Those who know word, they look at the mouth, we shall speak outside their tents.
No one speaks to himself with his voice quite manifest; if all of us were one we would also speak that way (without sound-word).
The hand and foot know the heart”s movement, we shall speak through remaining silent; our hearts shaking.
They will also ask you not to ask the question to us; ask it to the sea, not with the tongue- lips, but with the language of state.
How the leaf, the tree give this news, how do they say this word with no letter and word, also you shall listen and hear without ears.

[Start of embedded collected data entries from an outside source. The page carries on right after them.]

/-- 44_codec.md R233: "aaaa" in the smallest buffers that hold its stream. -/
theorem witness_EncodeWritesTheWireFormat :
    let s : State := { State.reset with ibuf := [0x61, 0x61, 0x61, 0x61], caps := ⟨1, 8, 8, 511, 255⟩ }
    let tree : HuffTree := .node 0x01 6 (.node 0x04 2 .absent .absent) (.node 0x61 4 .absent .absent)
    let bits : List Bool := [true, true, true, true, false]
    s.Inv ∧ tree = treeify (countBytes (s.ibuf ++ [Config.eosByte])) ∧ levelCount tree ≤ 33 ∧
    bits = textBits tree (s.ibuf ++ [Config.eosByte]) ∧ bits.length ≤ 2 ^ 32 - 1 ∧
    (bits.length + 7) / 8 ≤ s.caps.bbMax ∧ (serialize tree).length + (bits.length + 7) / 8 ≤ s.caps.obufMax :=
  ⟨inv_of_checks (by decide +kernel), by decide +kernel, by decide, by decide +kernel, by decide, by decide, by decide⟩

theorem witness_EncodeCountsTheSentinelTwice : ({ small with ibuf := [0x61, 0x04, 0x61] } : State).Inv :=
  inv_of_checks (by decide +kernel)

theorem witness_SentinelTextsEncodeToTheLoneLeaf :
    let s : State := { small with ibuf := [0x04, 0x04, 0x04] }
    (s.Inv ∧ (∀ x ∈ s.ibuf, x = Config.eosByte) ∧ 3 ≤ s.caps.obufMax) ∧
    small.Inv ∧ ∀ x ∈ small.ibuf, x = Config.eosByte :=
  ⟨⟨inv_of_checks (by decide +kernel), by decide, by decide⟩, inv_of_checks (by decide +kernel), by decide⟩

theorem witness_DecodeIsItsExpansion :
    let s : State := { State.reset with ibuf := [0x01, 0x04, 0, 0, 0x61, 0, 0, 0x0F] }
    (s.Inv ∧ ∃ t, exec .codecDecode s = .next t ∧ t.status = .ok) ∧
    small.Inv ∧ ∃ t, exec .codecDecode small = .next t ∧ t.status ≠ .ok :=
  ⟨⟨inv_of_checks (by decide +kernel), next_of_after (by decide +kernel)⟩, inv_of_checks (by decide +kernel),
    next_of_after (by decide +kernel)⟩

/-- V40: four `a`, the sentinel, and a further byte, in the smallest buffers that hold them. -/
theorem witness_DecodeInvertsTheWireFormat :
    let s : State := { State.reset with
      ibuf := [0x01, 0x04, 0, 0, 0x61, 0, 0, 0x0F, 0xFF], caps := ⟨2, 9, 4, 511, 255⟩ }
    let walk : List (List Bool × Byte) := List.replicate 4 ([true], 0x61)
    let bits : List Bool := [true, true, true, true, false]
    s.Inv ∧ s.ibuf = serialize pair ++ [0x0F, 0xFF] ∧ noNullSymbol pair = true ∧ fitsStore s.caps pair = true ∧
    [0x0F, 0xFF].length ≤ s.caps.bbMax ∧ walk.length ≤ s.caps.obufMax ∧ isAbsent pair = false ∧
    (∀ p ∈ walk, p ∈ leafPaths pair ∧ p.1 ≠ [] ∧ p.2 ≠ Config.eosByte) ∧
    ([false], Config.eosByte) ∈ leafPaths pair ∧ bits = walk.flatMap Prod.fst ++ [false] ∧
    bits.length ≤ 8 * [(0x0F : Byte), 0xFF].length ∧ bits.length ≤ 2 ^ 32 - 1 ∧
    ∀ k, k < bits.length → payloadBit [0x0F, 0xFF] k = bits.getD k false :=
  ⟨inv_of_checks (by decide +kernel), by decide, by decide, by decide, by decide, by decide, by decide, by decide,
    by decide, by decide, by decide, by decide, by decide⟩

/-- The stream of the empty text with as many further bytes as the buffer holds, a lone leaf of another symbol, an
absent tree, no stream. -/
theorem witness_DegenerateStreamsDecode :
    let s : State := { tight with ibuf := [0x04, 0, 0, 1, 2] }
    let t : State := { tight with ibuf := [0x61, 0, 0, 1, 2] }
    let u : State := { tight with ibuf := [0, 1, 2] }
    (s.Inv ∧ s.ibuf = Config.eosByte :: Config.nullByte :: Config.nullByte :: [1, 2]) ∧
    (t.Inv ∧ t.ibuf = 0x61 :: Config.nullByte :: Config.nullByte :: [1, 2]) ∧
    (u.Inv ∧ u.ibuf = Config.nullByte :: [1, 2]) ∧ [(1 : Byte), 2].length ≤ tight.caps.bbMax ∧
    tight.Inv ∧ tight.ibuf = [] :=
  ⟨⟨inv_of_checks (by decide +kernel), rfl⟩, ⟨inv_of_checks (by decide +kernel), rfl⟩,
    ⟨inv_of_checks (by decide +kernel), rfl⟩, by decide, inv_of_checks (by decide +kernel), rfl⟩

/-- "aaaa" in buffers its stream just fits. -/
theorem witness_DecodeOfEncodeIsTheText :
    let s : State := { State.reset with ibuf := [0x61, 0x61, 0x61, 0x61], caps := ⟨1, 8, 8, 511, 255⟩ }
    s.Inv ∧ Config.eosByte ∉ s.ibuf ∧ Config.nullByte ∉ s.ibuf ∧
    ∃ t, exec .codecEncode s = .next t ∧ t.status = .ok ∧ t.obuf.length ≤ s.caps.ibufMax ∧
      s.ibuf.length ≤ s.caps.obufMax :=
  ⟨inv_of_checks (by decide +kernel), by decide, by decide, next_of_after (by decide +kernel)⟩

end Sys2Proof.Tests
end

section
/-! SUPPORT. The words of the host (30_encoding.md R103, R106): which words decode to a command, that the others are
illegal in one of the three ways, and the commands answered like an illegal word (R107). -/

namespace Sys2Proof.Machine

/-! ### What the decoder makes of a word -/

/-- The command an opcode stands for has that opcode (30_encoding.md R103). -/
theorem opcodeOf_commandOf {f : Fields} {i : Instr} (h : commandOf f = some i) : opcodeOf i = f.op := by
  unfold commandOf at h
  split at h <;> cases h
  all_goals exact BitVec.eq_of_toNat_eq (Eq.symm ‹f.op.toNat = _›)

/-- The opcode of a command is in the map, and it alone fixes the format (30_encoding.md R103). -/
theorem commandOf_of_opcodeOf {f : Fields} {i : Instr} (h : opcodeOf i = f.op) :
    ∃ j, commandOf f = some j ∧ formatOf j = formatOf i := by
  obtain ⟨imm, z3, sym, z2, rs, z1, rd, val, op⟩ := f
  cases h
  cases i <;> exact ⟨_, rfl, rfl⟩

/-- A word is a command when its opcode is in the map, its reserved bits are zero and every operand field that the
format does not use is zero (30_encoding.md R106). -/
theorem decode_eq_command_iff {w : CommandWord} {i : Instr} : decode w = .command i ↔
    commandOf (splitWord w) = some i ∧ reservedZero (splitWord w) = true ∧
      unusedZero (formatOf i) (splitWord w) = true := by
  cases hc : commandOf (splitWord w) with
  | none => simp [decode, hc]
  | some j =>
    cases hr : reservedZero (splitWord w) with
    | false => simp [decode, hc, hr]
    | true =>
      cases hu : unusedZero (formatOf j) (splitWord w) with
      | false => simpa [decode, hc, hr, hu] using fun h : j = i => h ▸ hu
      | true => simpa [decode, hc, hr, hu] using fun h : j = i => h ▸ hu

/-- Every word is a command or illegal. -/
theorem decode_illegal_of_ne_command {w : CommandWord} (h : ∀ i, decode w ≠ .command i) :
    ∃ why, decode w = .illegal why := by
  cases hd : decode w with
  | command i => exact absurd hd (h i)
  | illegal why => exact ⟨why, rfl⟩

/-! ### The three ways in which a word is illegal -/

theorem reservedZero_eq_false_iff (f : Fields) :
    reservedZero f = false ↔ f.z1 ≠ 0 ∨ f.z2 ≠ 0 ∨ f.z3 ≠ 0 := by
  simp only [reservedZero, Bool.and_eq_false_iff, beq_eq_false_iff_ne, or_assoc]
  rfl

theorem unusedZero_eq_false_iff (k : Format) (f : Fields) : unusedZero k f = false ↔
    (k.usesImm = false ∧ f.imm ≠ 0) ∨ (k.usesSym = false ∧ f.sym ≠ 0) ∨ (k.usesRs = false ∧ f.rs ≠ 0) ∨
      (k.usesRd = false ∧ f.rd ≠ 0) ∨ (k.usesVal = false ∧ f.val ≠ 0) := by
  simp only [unusedZero, Bool.and_eq_false_iff, Bool.or_eq_false_iff, beq_eq_false_iff_ne, or_assoc]
  rfl

/-- The three ways, on the fields of the word. -/
theorem illegalBits_iff_fields (w : CommandWord) : IllegalBits w ↔
    (∀ i, opcodeOf i ≠ (splitWord w).op) ∨ reservedZero (splitWord w) = false ∨
      ∃ i, opcodeOf i = (splitWord w).op ∧ unusedZero (formatOf i) (splitWord w) = false := by
  simp only [reservedZero_eq_false_iff, unusedZero_eq_false_iff]
  rfl

/-- A word is illegal in one of the three ways exactly when the decoder makes no command of it. -/
theorem illegalBits_iff (w : CommandWord) : IllegalBits w ↔ ∀ i, decode w ≠ .command i := by
  simp only [illegalBits_iff_fields, ne_eq, decode_eq_command_iff]
  constructor
  · rintro (hop | hres | ⟨j, hj, hun⟩) i ⟨hc, hr, hu⟩
    · exact hop i (opcodeOf_commandOf hc)
    · exact absurd hr (by simp [hres])
    · obtain ⟨k, hk, hfmt⟩ := commandOf_of_opcodeOf hj
      obtain rfl : k = i := Option.some.inj (hk.symm.trans hc)
      rw [hfmt, hun] at hu
      cases hu
  · intro h
    by_contra! hn
    obtain ⟨⟨i, hi⟩, hres, hun⟩ := hn
    obtain ⟨j, hj, hfmt⟩ := commandOf_of_opcodeOf hi
    exact h j ⟨hj, by simpa using hres, by simpa using hun j (opcodeOf_commandOf hj)⟩

/-! ### The step on a word -/

/-- A step with a legal word waiting runs its command. -/
theorem step_of_command {s : State} {w : CommandWord} {rest : List CommandWord} {i : Instr}
    (hs : s.commands = w :: rest) (hd : decode w = .command i) : step s = exec i (s.setCommands rest) := by
  simp [step, takeCommand, hs, hd]

/-- A step with an illegal word waiting answers it. -/
theorem step_of_illegal {s : State} {w : CommandWord} {rest : List CommandWord} {why : IllegalWord}
    (hs : s.commands = w :: rest) (hd : decode w = .illegal why) :
    step s = .next ((s.setCommands rest).answer ⟨.illegalCommand, 0⟩) := by
  simp [step, takeCommand, hs, hd, answerIllegal]

/-- Settles O4: a word is illegal in one of the three ways exactly when the decoder refuses it, and a step answers a
refused word and runs any other. -/
theorem illegalWordsAreAnswered : Obligations.IllegalWordsAreAnswered := by
  intro s w rest hs
  rw [illegalBits_iff]
  constructor
  · intro hw
    obtain ⟨why, hd⟩ := decode_illegal_of_ne_command hw
    exact ⟨_, step_of_illegal hs hd, responded_answer s _ rfl _ _, keeps_answer _ _⟩
  · intro hw
    obtain ⟨i, hd⟩ := not_forall_not.mp hw
    exact ⟨i, opcodeOf_commandOf (decode_eq_command_iff.mp hd).1, hd, step_of_command hs hd⟩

Be silent, since you also have the word which is not knitted the word, the sound, the letter, speak with it.
Oh, the unique one that threatens man, that is enough; you said much. Be silent to attract those who want you just like a magnet, without tongue-lips.

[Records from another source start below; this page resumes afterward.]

-- ==== Sys2Proof/Machine/State.lean ====
section
/-! DEFINITION. The state of the LT416: the fourteen parameters, the roster, the antennas with their frame plans, the
handoff table, the timebase, the four card links, the reset and strap state, and the queue of waiting commands. -/

namespace Sys2Proof.Machine

/-- A running frame-count timer (R140); a stopped timer is the absence of one. -/
structure Timer where
  /-- Frame boundaries taken since the start or restart. -/
  count : Nat
  /-- MODEL'S OWN (log entry 3). The last boundary is one at which the timer expires, and the timer has still to take it:
  its count rises and its expiry is taken as one event. -/
  due : Bool
  deriving DecidableEq, Repr

/-- The burst profiles of section 3.2. -/
inductive Profile where
  | p1 | p2 | p3 | p4 | p5
  deriving DecidableEq, Repr

/-- The states of a record that is not FREE (R4); a FREE record is the absence of one. -/
inductive RecordState where
  | settled | handing | adrift
  deriving DecidableEq, Repr

/-- The key states (R65). -/
inductive KeyState where
  | off | on | waiting | pending
  deriving DecidableEq, Repr

/-- Where a headset is served (R1). -/
structure Serving where
  antenna : AntennaId
  group : GroupIx
  seat : SeatNo
  deriving DecidableEq, Repr

/-- A candidate entry (R87). -/
structure Candidate where
  antenna : AntennaId
  /-- The filtered level, 0 to 4080. -/
  f16 : Nat
  dwell : Nat
  /-- Stopped while the entry is the target candidate (R95). -/
  age : Option Timer
  blocked : Bool
  deriving DecidableEq, Repr

/-- A roster record that is not FREE (R1). -/
structure Record where
  id : HeadsetId
  state : RecordState
  /-- The class code as stored, 1 to 5, or absent (R2). -/
  classCode : Option Profile
  profile : Profile
  listen : ListenSet
  key : KeyState
  serving : Option Serving
  /-- The filtered serving level F16S, 0 to 4080. -/
  f16s : Nat
  weak : Bool
  serveLost : Option Timer
  candidates : List Candidate
  retain : Option Timer
  handoff : Option EntryNo
  deriving DecidableEq, Repr

/-- The kinds of seat (R41). -/
inductive SeatKind where
  | serving | reserved
  deriving DecidableEq, Repr

/-- One seat of a frame plan (R41); its burst in microseconds is a value of the burst profile table. -/
structure Seat where
  headset : RosterIx
  kind : SeatKind
  burst : Nat
  deriving DecidableEq, Repr

/-- One group position: empty when both seats are absent (R41). -/
structure Group where
  seat0 : Option Seat
  seat1 : Option Seat
  deriving DecidableEq, Repr

/-- The antenna states (R23). -/
inductive AntennaState where
  | down | active | draining | closed
  deriving DecidableEq, Repr

/-- An antenna record with the frame plan that hangs on it (R22). -/
structure Antenna where
  state : AntennaState
  owner : Option LinkId
  plan : Vector Group 16
  /-- The airtime used in microseconds, 0 while DOWN. -/
  airtime : Nat
  /-- The carriage count of each channel. -/
  carriage : Vector Nat 16
  /-- The key wait queue, head first. -/
  queue : List RosterIx
  planDue : Bool
  deriving DecidableEq, Repr

/-- The phases of a handoff entry (R106). -/
inductive Phase where
  | queued | preparing | moving
  deriving DecidableEq, Repr

/-- A handoff table entry in use (R106); the table's list keeps creation order (R107). -/
structure Entry where
  num : EntryNo
  headset : RosterIx
  source : AntennaId
  target : AntennaId
  phase : Phase
  reserved : Option (GroupIx × SeatNo)
  seq : BitVec 32
  switchFrame : Option (BitVec 16)
  prepTimer : Option Timer
  moveTimer : Option Timer
  prepareDue : Bool
  moveDue : Bool
  deriving DecidableEq, Repr

/-- What a request asks, read from its body (R160, R161). -/
inductive Ask where
  | antUp (antenna : Byte)
  | antDown (antenna : Byte)
  | antDrain (antenna : Byte)
  | antReopen (antenna : Byte)
  | cardRestart
  | attach (headset : HeadsetId) (antenna cls : Byte) (listen : ListenSet) (level : Byte)
  | detach (headset : HeadsetId)
  | levels (antenna : Byte) (pairs : List (HeadsetId × Byte))
  | listen (headset : HeadsetId) (listen : ListenSet)
  | key (headset : HeadsetId) (key : Byte)
  | ready (headset : HeadsetId)
  | decline (headset : HeadsetId)
  | arrived (headset : HeadsetId) (antenna : Byte)
  | stay (headset : HeadsetId)
  | queryHeadset (headset : HeadsetId)
  | queryAntenna (antenna : Byte)
  | queryClock
  | set (param : Byte) (value : BitVec 16)
  | get (param : Byte)
  | trim (value : BitVec 16)
  | clearFlags (mask : Byte)
  /-- A known kind whose body is not the length it requires (R160, stage 2). -/
  | badLength
  /-- A kind byte that names no request kind (R160, stage 1). -/
  | unknown
  deriving DecidableEq, Repr

/-- A request as a slot holds it (R149): its kind byte and tag, and what it asks. -/
structure Request where
  kind : Byte
  tag : Byte
  ask : Ask
  deriving DecidableEq, Repr

/-- The receive assembler with its message in progress (R145): the length N, the body bytes so far, the running sum. -/
inductive Assembler where
  | hunt
  | length
  | body (n : Nat) (bytes : List Byte) (sum : Byte)
  | check (bytes : List Byte) (sum : Byte)
  deriving DecidableEq, Repr

/-- The message a transmitter is sending (R152): whether it is the reply of the reply slot, and its characters. -/
structure Message where
  isReply : Bool
  chars : List Byte
  deriving DecidableEq, Repr

/-- One card link (section 9 of spec/09_card_links.md). -/
structure Link where
  asm : Assembler
  /-- The request slots, oldest request first. -/
  slots : List Request
  /-- The reply slot: the body of the reply it holds. -/
  reply : Option (List Byte)
  /-- The transmitter: idle, or sending one message. -/
  tx : Option Message
  /-- The seven link flags at the bit positions of R172. -/
  flags : BitVec 7
  /-- The receiver accepts no start bit until RXD has been high for one bit time (R144, R156, R158). -/
  awaitHigh : Bool
  deriving DecidableEq, Repr

/-- The parameter store (R173). -/
structure Params where
  filterWeight : Nat
  margin : Nat
  dwell : Nat
  lossLevel : Nat
  lossHyst : Nat
  candAge : Nat
  serveLost : Nat
  retain : Nat
  prepTime : Nat
  moveTime : Nat
  handoffDepth : Nat
  beacon : Nat
  guardTime : Nat
  reserve : Nat
  deriving DecidableEq, Repr

/-- The whole state of the part, with the queue of waiting commands. -/
structure State where
  /-- The commands that wait, first in, first out. -/
  pending : List Instr
  /-- Power-on reset or RESET_N low is held (R180). -/
  resetHeld : Bool
  /-- The link that CFGSEL1:0 selected at the last release (R178); CL0 while reset is held (log entry 19). -/
  settingsLink : LinkId
  /-- The RATESEL1:0 code taken at the last release (R179); 00 while reset is held (log entry 19). -/
  rateCode : BitVec 2
  params : Params
  roster : Vector (Option Record) 192
  antennas : Vector Antenna 64
  /-- The handoff table's entries in use, in creation order (R107). -/
  handoffs : List Entry
  seqCounter : BitVec 32
  /-- The trim value T (R136). -/
  trim : Int
  /-- The accumulator A (R135). -/
  acc : Int
  frameNumber : BitVec 16
  /-- The length of the frame in progress, in REFCLK cycles (R135). -/
  frameLength : Int
  /-- The FSYNC pin (R139). -/
  fsync : Bool
  links : Vector Link 4
  /-- MODEL'S OWN (log entry 3). How many free choices of expiry order have been made. -/
  choices : Nat
  deriving DecidableEq, Repr

/-- Why a command stops with a fault. No command of the LT416 faults: the manual gives every request a reply and every
event an effect. -/
inductive Fault where
  deriving DecidableEq, Repr

/-- Why a command has no meaning. -/
inductive Refusal where
  /-- Raised by an arm of exec for a command that has no meaning yet. Safe: the model stops. -/
  | notModelled (mnemonic : String)
  deriving DecidableEq, Repr

/-- A group position with no seat (R41). -/
def Group.empty : Group := { seat0 := none, seat1 := none }

/-- A DOWN antenna: no owner, no groups, no carriage, no queue, nothing due, airtime 0 (R22, R40). -/
def Antenna.down : Antenna :=
  { state := .down, owner := none, plan := Vector.replicate 16 Group.empty, airtime := 0,
    carriage := Vector.replicate 16 0, queue := [], planDue := false }

/-- A card link after reset (R158). -/
def Link.afterReset : Link :=
  { asm := .hunt, slots := [], reply := none, tx := none, flags := 0, awaitHigh := true }

/-- The defaults of the table of R173. -/
def Params.default : Params :=
  { filterWeight := 4, margin := 6, dwell := 3, lossLevel := 40, lossHyst := 8, candAge := 50, serveLost := 30,
    retain := 6000, prepTime := 5, moveTime := 20, handoffDepth := 2, beacon := 400, guardTime := 40, reserve := 500 }

/-- The part right after reset is released (R21, R40, R114, R143, R158, R173, R180), with both strap pairs at 00
(DESIGN CHOICE, log entry 4). -/
def State.reset : State :=
  { pending := [], resetHeld := false, settingsLink := 0, rateCode := 0, params := Params.default,
    roster := Vector.replicate 192 none, antennas := Vector.replicate 64 Antenna.down, handoffs := [],
    seqCounter := 0, trim := 0, acc := 0, frameNumber := 0, frameLength := 160000, fsync := false,
    links := Vector.replicate 4 Link.afterReset, choices := 0 }

end Sys2Proof.Machine
end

Remain silent, since the things that will be said could not already have been said; it is inevitable to tell your secret with soul.
Be silent and speak with the language of the soul, because the whole self which goes on speaking tells you that is it not enough.
Be silent and leave the letter and the word! Speak without letters-words; like the angel”s speech above the sky.
Tell the secrets of this minutely, with no veil, letter, oh the one who is wedded to the letter, to the sound, who got on well with the letter and the sound.
The besting for you is to be silent, so that he himself speaks to you without tongue-lips.
I closed my mouth, the beautiful one who has got candy lips, you speak without means, and news.
We think that in the essence of Mawlânâ”s invitation to the language of state, consists in his attaching great significance to the practice or religious experience. For him, leaving the word and thus appealing to the action and expressing oneself with the language of state is much more important.
Having these in mind, Mawlânâ Jalâl al-Dîn criticizes those who don”t appeal to this kind of expression.
The things that the ears can hear are just my words, but nobody hears thunderous cries which come out of my soul.
Until when will you continue to compose lyric poems that are closed in a form, a letter? Hear another lyric poem that comes from the soul with no form and letter.
Oh the one who expresses the soul, until when will you say such words with the tongue? Until when will you beat the drum of expression (you will make mere clamor)? Come without breath, without words.
In Mawlânâ Jalal al-Dîn al-Rûmî, who apparently had an intense mystical experience and a powerful expression, one can find different kinds of expression. Among these styles, he attaches a distinct significance to the language of state. For him, this is the most effective way of expressing. After all, in his view, the face, eye, color, standing, looking, walking of man; the mountain, the sea, the moon, the flowers, the plants, the rest of all the motes in the nature speak language of state. Here, the most interesting thing is the fact that it is inevitable to use the language of state.
The main reason for his applying to this language is perhaps the richness of his religious experience. The mystical intuition can hardly be expressed in letter forms. In other words, a (ordinary) spoken language is insufficient for reflecting the love and ecstasy of the sufi. Although he is rather powerful in expressing himself, he nevertheless faces difficulties in expressing his religious and mystical experience. This is partly because of the fact that religious experience is somehow unlimited whereas the language (expression) is limited.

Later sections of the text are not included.